● **Source information**
========================================

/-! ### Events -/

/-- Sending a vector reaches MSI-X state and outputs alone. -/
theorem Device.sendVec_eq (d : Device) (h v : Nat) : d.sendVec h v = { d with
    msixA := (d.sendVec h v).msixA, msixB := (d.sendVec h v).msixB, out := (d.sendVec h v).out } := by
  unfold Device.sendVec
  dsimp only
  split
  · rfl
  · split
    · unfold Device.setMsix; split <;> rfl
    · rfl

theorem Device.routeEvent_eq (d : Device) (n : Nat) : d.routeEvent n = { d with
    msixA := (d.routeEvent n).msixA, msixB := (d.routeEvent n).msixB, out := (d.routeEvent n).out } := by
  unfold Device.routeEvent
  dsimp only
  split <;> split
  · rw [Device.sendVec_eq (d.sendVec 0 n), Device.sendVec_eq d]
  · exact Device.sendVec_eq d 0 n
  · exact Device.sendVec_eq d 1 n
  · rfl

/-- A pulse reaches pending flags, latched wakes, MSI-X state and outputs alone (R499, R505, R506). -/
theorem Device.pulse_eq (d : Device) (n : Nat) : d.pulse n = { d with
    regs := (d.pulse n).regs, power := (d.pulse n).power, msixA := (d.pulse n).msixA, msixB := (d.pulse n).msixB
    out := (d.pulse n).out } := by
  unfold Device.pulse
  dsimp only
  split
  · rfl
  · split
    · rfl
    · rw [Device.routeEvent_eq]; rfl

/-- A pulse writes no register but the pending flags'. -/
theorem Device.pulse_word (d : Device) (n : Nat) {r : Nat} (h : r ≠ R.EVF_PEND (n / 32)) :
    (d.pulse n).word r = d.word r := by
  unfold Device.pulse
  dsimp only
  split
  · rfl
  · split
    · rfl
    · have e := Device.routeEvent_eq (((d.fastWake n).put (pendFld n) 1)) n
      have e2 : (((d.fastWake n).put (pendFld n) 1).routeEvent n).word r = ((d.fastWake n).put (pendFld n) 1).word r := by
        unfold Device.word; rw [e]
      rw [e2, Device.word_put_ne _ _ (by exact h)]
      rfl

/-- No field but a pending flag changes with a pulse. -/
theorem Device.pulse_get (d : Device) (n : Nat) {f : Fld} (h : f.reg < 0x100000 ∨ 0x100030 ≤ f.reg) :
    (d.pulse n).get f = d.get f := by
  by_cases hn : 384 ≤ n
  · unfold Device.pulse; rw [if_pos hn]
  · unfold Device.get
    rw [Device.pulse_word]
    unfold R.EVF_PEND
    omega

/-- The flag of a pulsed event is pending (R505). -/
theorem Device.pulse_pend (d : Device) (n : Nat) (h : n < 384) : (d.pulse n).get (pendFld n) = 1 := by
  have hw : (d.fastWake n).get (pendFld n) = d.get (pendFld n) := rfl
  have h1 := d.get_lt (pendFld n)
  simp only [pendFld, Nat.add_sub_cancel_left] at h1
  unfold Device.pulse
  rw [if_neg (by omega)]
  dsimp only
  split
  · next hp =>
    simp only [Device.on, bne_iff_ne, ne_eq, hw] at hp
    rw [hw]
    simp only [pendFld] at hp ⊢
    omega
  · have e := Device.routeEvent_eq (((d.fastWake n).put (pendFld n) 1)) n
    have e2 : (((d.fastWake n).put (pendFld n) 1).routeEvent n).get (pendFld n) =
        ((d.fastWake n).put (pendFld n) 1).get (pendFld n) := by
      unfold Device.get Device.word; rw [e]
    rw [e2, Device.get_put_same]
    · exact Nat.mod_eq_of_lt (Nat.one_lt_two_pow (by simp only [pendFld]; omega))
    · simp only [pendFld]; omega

========================================

● **What you will do**
Write the entries out once more, exactly as they were given.

● **Final answer**
/-! ### Events -/

/-- Sending a vector reaches MSI-X state and outputs alone. -/
theorem Device.sendVec_eq (d : Device) (h v : Nat) : d.sendVec h v = { d with
    msixA := (d.sendVec h v).msixA, msixB := (d.sendVec h v).msixB, out := (d.sendVec h v).out } := by
  unfold Device.sendVec
  dsimp only
  split
  · rfl
  · split
    · unfold Device.setMsix; split <;> rfl
    · rfl

theorem Device.routeEvent_eq (d : Device) (n : Nat) : d.routeEvent n = { d with
    msixA := (d.routeEvent n).msixA, msixB := (d.routeEvent n).msixB, out := (d.routeEvent n).out } := by
  unfold Device.routeEvent
  dsimp only
  split <;> split
  · rw [Device.sendVec_eq (d.sendVec 0 n), Device.sendVec_eq d]
  · exact Device.sendVec_eq d 0 n
  · exact Device.sendVec_eq d 1 n
  · rfl

/-- A pulse reaches pending flags, latched wakes, MSI-X state and outputs alone (R499, R505, R506). -/
theorem Device.pulse_eq (d : Device) (n : Nat) : d.pulse n = { d with
    regs := (d.pulse n).regs, power := (d.pulse n).power, msixA := (d.pulse n).msixA, msixB := (d.pulse n).msixB
    out := (d.pulse n).out } := by
  unfold Device.pulse
  dsimp only
  split
  · rfl
  · split
    · rfl
    · rw [Device.routeEvent_eq]; rfl

/-- A pulse writes no register but the pending flags'. -/
theorem Device.pulse_word (d : Device) (n : Nat) {r : Nat} (h : r ≠ R.EVF_PEND (n / 32)) :
    (d.pulse n).word r = d.word r := by
  unfold Device.pulse
  dsimp only
  split
  · rfl
  · split
    · rfl
    · have e := Device.routeEvent_eq (((d.fastWake n).put (pendFld n) 1)) n
      have e2 : (((d.fastWake n).put (pendFld n) 1).routeEvent n).word r = ((d.fastWake n).put (pendFld n) 1).word r := by
        unfold Device.word; rw [e]
      rw [e2, Device.word_put_ne _ _ (by exact h)]
      rfl

/-- No field but a pending flag changes with a pulse. -/
theorem Device.pulse_get (d : Device) (n : Nat) {f : Fld} (h : f.reg < 0x100000 ∨ 0x100030 ≤ f.reg) :
    (d.pulse n).get f = d.get f := by
  by_cases hn : 384 ≤ n
  · unfold Device.pulse; rw [if_pos hn]
  · unfold Device.get
    rw [Device.pulse_word]
    unfold R.EVF_PEND
    omega

/-- The flag of a pulsed event is pending (R505). -/
theorem Device.pulse_pend (d : Device) (n : Nat) (h : n < 384) : (d.pulse n).get (pendFld n) = 1 := by
  have hw : (d.fastWake n).get (pendFld n) = d.get (pendFld n) := rfl
  have h1 := d.get_lt (pendFld n)
  simp only [pendFld, Nat.add_sub_cancel_left] at h1
  unfold Device.pulse
  rw [if_neg (by omega)]
  dsimp only
  split
  · next hp =>
    simp only [Device.on, bne_iff_ne, ne_eq, hw] at hp
    rw [hw]
    simp only [pendFld] at hp ⊢
    omega
  · have e := Device.routeEvent_eq (((d.fastWake n).put (pendFld n) 1)) n
    have e2 : (((d.fastWake n).put (pendFld n) 1).routeEvent n).get (pendFld n) =
        ((d.fastWake n).put (pendFld n) 1).get (pendFld n) := by
      unfold Device.get Device.word; rw [e]
    rw [e2, Device.get_put_same]
    · exact Nat.mod_eq_of_lt (Nat.one_lt_two_pow (by simp only [pendFld]; omega))
    · simp only [pendFld]; omega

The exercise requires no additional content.